--- Data for processing Enclosed Below ---

/-- R110, R114, R115, R118 to R120, R123: a record that passes validation leaves the buffer and its request starts,
unless FENCE is set while the ring has an ARMED entry: then it waits in WAIT_FENCE. A NOP ends OK at once, or silently
with QUIET; an UPDATE, a HOLD and a BULK READ enter RUNNING; a BULK WRITE enters LOADING with its read not issued; a
bulk transfer starts with k = 0 and its changed mark clear. -/
def Obligations.ValidRequestsStartOrWaitAtTheirFence : Prop :=
  ∀ (s : State) (r : RingId) (x y : Slot) (rest : List (Option Slot)) (body : Body), s.device = .running →
    (s.ring r).state = .active → (s.ctx r).work = .empty → (s.ctx r).event = none →
    let h := slotHeader x
    let u := s.ctx r
    let after := fun (n : Nat) (z : RingContext) =>
      (s.setRing r { s.ring r with
        consumer := ((s.ring r).consumer + n) % (s.ring r).config.size, buffer := rest }).setCtx r z
    h = ⟨slotByte x 0, slotHalf x 4, (slotByte x 1).getLsbD 0, (slotByte x 1).getLsbD 1, (slotByte x 1).getLsbD 2⟩ ∧
    ((s.ring r).buffer = some x :: rest → validateRequest (s.ring r).config x none = .ok body →
      (h.fence = true → s.armedCount r ≠ 0 →
        ∀ c k, (c, k) ∈ [(Instr.nop r, 1), (.update r, 2), (.bulkRead r, 4), (.bulkWrite r, 5), (.cancel r, 6)] →
          (slotByte x 0).toNat = k → exec c s = .next (after 1 { u with work := .waitFence ⟨h, body⟩ })) ∧
      ((h.fence = false ∨ s.armedCount r = 0) →
        ((slotByte x 0).toNat = 1 → h.quiet = true → exec (.nop r) s = .next (after 1 u)) ∧
        ((slotByte x 0).toNat = 1 → h.quiet = false → exec (.nop r) s = .next
          ((after 1 { u with work := .reporting ⟨.ok, 1, h.tag, ⟨false, false, false⟩, none, 0,
            s.timeBase.setWidth 32⟩ }).joinList (s.ring r).config.cring (.ring r))) ∧
        ((slotByte x 0).toNat = 2 → exec (.update r) s = .next (after 1 { u with work := .running ⟨h, body⟩ })) ∧
        ((slotByte x 0).toNat = 4 → exec (.bulkRead r) s = .next
          (after 1 { u with work := .running ⟨h, body⟩, progress := 0, changedMark := false })) ∧
        ((slotByte x 0).toNat = 5 → exec (.bulkWrite r) s = .next
          (after 1 { u with work := .loading ⟨h, body⟩ false, progress := 0, changedMark := false })))) ∧
    ((s.ring r).buffer = some x :: some y :: rest → validateRequest (s.ring r).config x (some y) = .ok body →
      (slotByte x 0).toNat = 3 →
      (h.fence = true → s.armedCount r ≠ 0 →
        exec (.hold r) s = .next (after 2 { u with work := .waitFence ⟨h, body⟩ })) ∧
      ((h.fence = false ∨ s.armedCount r = 0) →
        exec (.hold r) s = .next (after 2 { u with work := .running ⟨h, body⟩ })))

/-- R83, R84, R135: a CANCEL with no fence to wait for ends, in one claim, every ARMED entry of its own ring whose
masked tag equals the masked match value: each becomes ENDING CANCELLED with the time of the claim and leaves its watch
list and the deadline list. They join the ring's outcome list in ascending entry number, and the CANCEL's own OK with
their count follows them unless it is QUIET. All other entries are left as they were. Each claim acts on the wake queue
and the scan as ClaimsEndArmedEntriesAlone states. -/
def Obligations.CancelEndsItsRingsMatchingEntries : Prop :=
  ∀ (s : State) (r : RingId) (x : Slot) (rest : List (Option Slot)), s.HoldLaw → s.device = .running →
    (s.ring r).state = .active → (s.ctx r).work = .empty → (s.ctx r).event = none →
    (s.ring r).buffer = some x :: rest → (slotByte x 0).toNat = 6 →
    ((slotByte x 1).getLsbD 0 = false ∨ s.armedCount r = 0) →
    let hit := fun e : EntryId => (s.entry e).any (fun z => z.isArmed && z.origin = r &&
      (z.tag &&& slotHalf x 48) = (slotHalf x 32 &&& slotHalf x 48))
    let es := (List.finRange 256).filter hit
    let now : BitVec 32 := s.timeBase.setWidth 32
    let c := (s.ring r).config.cring
    let s1 := s.setRing r { s.ring r with
      consumer := ((s.ring r).consumer + 1) % (s.ring r).config.size, buffer := rest }
    let s2 := es.foldl (fun u e => u.claimEnd .cancelled e) s1
    ∃ t, exec (.cancel r) s = .next t ∧
      ((slotByte x 1).getLsbD 1 = true → t = s2) ∧
      ((slotByte x 1).getLsbD 1 = false → t = (s2.setWork r (.reporting
        ⟨.ok, 6, slotHalf x 4, ⟨false, false, false⟩, none, es.length, now⟩)).joinList c (.ring r)) ∧
      (∀ e, t.entry e = if hit e then
          (s.entry e).map (fun z => { z with state := .ending ⟨.cancelled, ⟨false, false, false⟩, none, now⟩ })
        else s.entry e) ∧
      (∀ d, t.watchList d = (s.watchList d).filter (fun e => !hit e)) ∧
      t.deadlines = s.deadlines.filter (fun e => !hit e) ∧
      ((∀ e z, s.entry e = some z → z.origin = r → z.cring = c) → (t.cring c).list =
        (s.cring c).list ++ es.map Source.entry ++ if (slotByte x 1).getLsbD 1 then [] else [.ring r]) ∧
      t.mem = s.mem ∧ t.occupancy = s.occupancy ∧ (∀ i, i ≠ r → t.ctx i = s.ctx i)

--- End of Enclosed Data for processing ---

§ **Action item**:
Copy every line of the records above exactly.

§ **Solution to this task**:
/-- R110, R114, R115, R118 to R120, R123: a record that passes validation leaves the buffer and its request starts,
unless FENCE is set while the ring has an ARMED entry: then it waits in WAIT_FENCE. A NOP ends OK at once, or silently
with QUIET; an UPDATE, a HOLD and a BULK READ enter RUNNING; a BULK WRITE enters LOADING with its read not issued; a
bulk transfer starts with k = 0 and its changed mark clear. -/
def Obligations.ValidRequestsStartOrWaitAtTheirFence : Prop :=
  ∀ (s : State) (r : RingId) (x y : Slot) (rest : List (Option Slot)) (body : Body), s.device = .running →
    (s.ring r).state = .active → (s.ctx r).work = .empty → (s.ctx r).event = none →
    let h := slotHeader x
    let u := s.ctx r
    let after := fun (n : Nat) (z : RingContext) =>
      (s.setRing r { s.ring r with
        consumer := ((s.ring r).consumer + n) % (s.ring r).config.size, buffer := rest }).setCtx r z
    h = ⟨slotByte x 0, slotHalf x 4, (slotByte x 1).getLsbD 0, (slotByte x 1).getLsbD 1, (slotByte x 1).getLsbD 2⟩ ∧
    ((s.ring r).buffer = some x :: rest → validateRequest (s.ring r).config x none = .ok body →
      (h.fence = true → s.armedCount r ≠ 0 →
        ∀ c k, (c, k) ∈ [(Instr.nop r, 1), (.update r, 2), (.bulkRead r, 4), (.bulkWrite r, 5), (.cancel r, 6)] →
          (slotByte x 0).toNat = k → exec c s = .next (after 1 { u with work := .waitFence ⟨h, body⟩ })) ∧
      ((h.fence = false ∨ s.armedCount r = 0) →
        ((slotByte x 0).toNat = 1 → h.quiet = true → exec (.nop r) s = .next (after 1 u)) ∧
        ((slotByte x 0).toNat = 1 → h.quiet = false → exec (.nop r) s = .next
          ((after 1 { u with work := .reporting ⟨.ok, 1, h.tag, ⟨false, false, false⟩, none, 0,
            s.timeBase.setWidth 32⟩ }).joinList (s.ring r).config.cring (.ring r))) ∧
        ((slotByte x 0).toNat = 2 → exec (.update r) s = .next (after 1 { u with work := .running ⟨h, body⟩ })) ∧
        ((slotByte x 0).toNat = 4 → exec (.bulkRead r) s = .next
          (after 1 { u with work := .running ⟨h, body⟩, progress := 0, changedMark := false })) ∧
        ((slotByte x 0).toNat = 5 → exec (.bulkWrite r) s = .next
          (after 1 { u with work := .loading ⟨h, body⟩ false, progress := 0, changedMark := false })))) ∧
    ((s.ring r).buffer = some x :: some y :: rest → validateRequest (s.ring r).config x (some y) = .ok body →
      (slotByte x 0).toNat = 3 →
      (h.fence = true → s.armedCount r ≠ 0 →
        exec (.hold r) s = .next (after 2 { u with work := .waitFence ⟨h, body⟩ })) ∧
      ((h.fence = false ∨ s.armedCount r = 0) →
        exec (.hold r) s = .next (after 2 { u with work := .running ⟨h, body⟩ })))

/-- R83, R84, R135: a CANCEL with no fence to wait for ends, in one claim, every ARMED entry of its own ring whose
masked tag equals the masked match value: each becomes ENDING CANCELLED with the time of the claim and leaves its watch
list and the deadline list. They join the ring's outcome list in ascending entry number, and the CANCEL's own OK with
their count follows them unless it is QUIET. All other entries are left as they were. Each claim acts on the wake queue
and the scan as ClaimsEndArmedEntriesAlone states. -/
def Obligations.CancelEndsItsRingsMatchingEntries : Prop :=
  ∀ (s : State) (r : RingId) (x : Slot) (rest : List (Option Slot)), s.HoldLaw → s.device = .running →
    (s.ring r).state = .active → (s.ctx r).work = .empty → (s.ctx r).event = none →
    (s.ring r).buffer = some x :: rest → (slotByte x 0).toNat = 6 →
    ((slotByte x 1).getLsbD 0 = false ∨ s.armedCount r = 0) →
    let hit := fun e : EntryId => (s.entry e).any (fun z => z.isArmed && z.origin = r &&
      (z.tag &&& slotHalf x 48) = (slotHalf x 32 &&& slotHalf x 48))
    let es := (List.finRange 256).filter hit
    let now : BitVec 32 := s.timeBase.setWidth 32
    let c := (s.ring r).config.cring
    let s1 := s.setRing r { s.ring r with
      consumer := ((s.ring r).consumer + 1) % (s.ring r).config.size, buffer := rest }
    let s2 := es.foldl (fun u e => u.claimEnd .cancelled e) s1
    ∃ t, exec (.cancel r) s = .next t ∧
      ((slotByte x 1).getLsbD 1 = true → t = s2) ∧
      ((slotByte x 1).getLsbD 1 = false → t = (s2.setWork r (.reporting
        ⟨.ok, 6, slotHalf x 4, ⟨false, false, false⟩, none, es.length, now⟩)).joinList c (.ring r)) ∧
      (∀ e, t.entry e = if hit e then
          (s.entry e).map (fun z => { z with state := .ending ⟨.cancelled, ⟨false, false, false⟩, none, now⟩ })
        else s.entry e) ∧
      (∀ d, t.watchList d = (s.watchList d).filter (fun e => !hit e)) ∧
      t.deadlines = s.deadlines.filter (fun e => !hit e) ∧
      ((∀ e z, s.entry e = some z → z.origin = r → z.cring = c) → (t.cring c).list =
        (s.cring c).list ++ es.map Source.entry ++ if (slotByte x 1).getLsbD 1 then [] else [.ring r]) ∧
      t.mem = s.mem ∧ t.occupancy = s.occupancy ∧ (∀ i, i ≠ r → t.ctx i = s.ctx i)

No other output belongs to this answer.